-- Exercise input --
● ● ● ● ● ● ●

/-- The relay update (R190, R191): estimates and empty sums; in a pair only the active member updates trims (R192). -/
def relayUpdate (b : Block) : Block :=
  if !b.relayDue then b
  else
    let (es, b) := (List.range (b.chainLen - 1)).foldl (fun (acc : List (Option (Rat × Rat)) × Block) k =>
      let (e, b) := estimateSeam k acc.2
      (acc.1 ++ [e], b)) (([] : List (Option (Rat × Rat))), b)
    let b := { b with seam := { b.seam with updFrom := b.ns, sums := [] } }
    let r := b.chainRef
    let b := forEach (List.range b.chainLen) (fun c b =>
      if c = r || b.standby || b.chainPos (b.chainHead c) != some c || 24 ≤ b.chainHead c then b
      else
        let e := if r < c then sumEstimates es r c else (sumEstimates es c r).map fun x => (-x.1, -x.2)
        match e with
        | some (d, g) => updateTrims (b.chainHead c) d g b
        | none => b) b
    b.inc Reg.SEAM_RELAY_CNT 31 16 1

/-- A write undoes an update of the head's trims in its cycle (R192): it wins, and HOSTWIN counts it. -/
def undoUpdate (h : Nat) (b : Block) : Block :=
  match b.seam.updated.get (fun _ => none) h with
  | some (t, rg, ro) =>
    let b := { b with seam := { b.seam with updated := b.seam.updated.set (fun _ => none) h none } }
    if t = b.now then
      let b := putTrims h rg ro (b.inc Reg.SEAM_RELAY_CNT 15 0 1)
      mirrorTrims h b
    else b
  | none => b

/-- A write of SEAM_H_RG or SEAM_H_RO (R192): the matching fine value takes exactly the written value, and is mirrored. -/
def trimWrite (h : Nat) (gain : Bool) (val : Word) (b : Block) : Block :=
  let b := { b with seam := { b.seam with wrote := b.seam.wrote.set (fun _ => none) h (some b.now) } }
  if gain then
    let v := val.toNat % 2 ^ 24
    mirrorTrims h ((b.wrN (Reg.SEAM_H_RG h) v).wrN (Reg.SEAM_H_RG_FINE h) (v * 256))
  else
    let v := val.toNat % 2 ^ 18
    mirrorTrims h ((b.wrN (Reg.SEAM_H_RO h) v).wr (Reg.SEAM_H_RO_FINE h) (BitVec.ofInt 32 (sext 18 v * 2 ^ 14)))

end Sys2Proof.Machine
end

● ● ● ● ● ● ●

-- About this task --
Tally lines in the listing above that include the word "gain"; respond with that number only.

-- Result --
2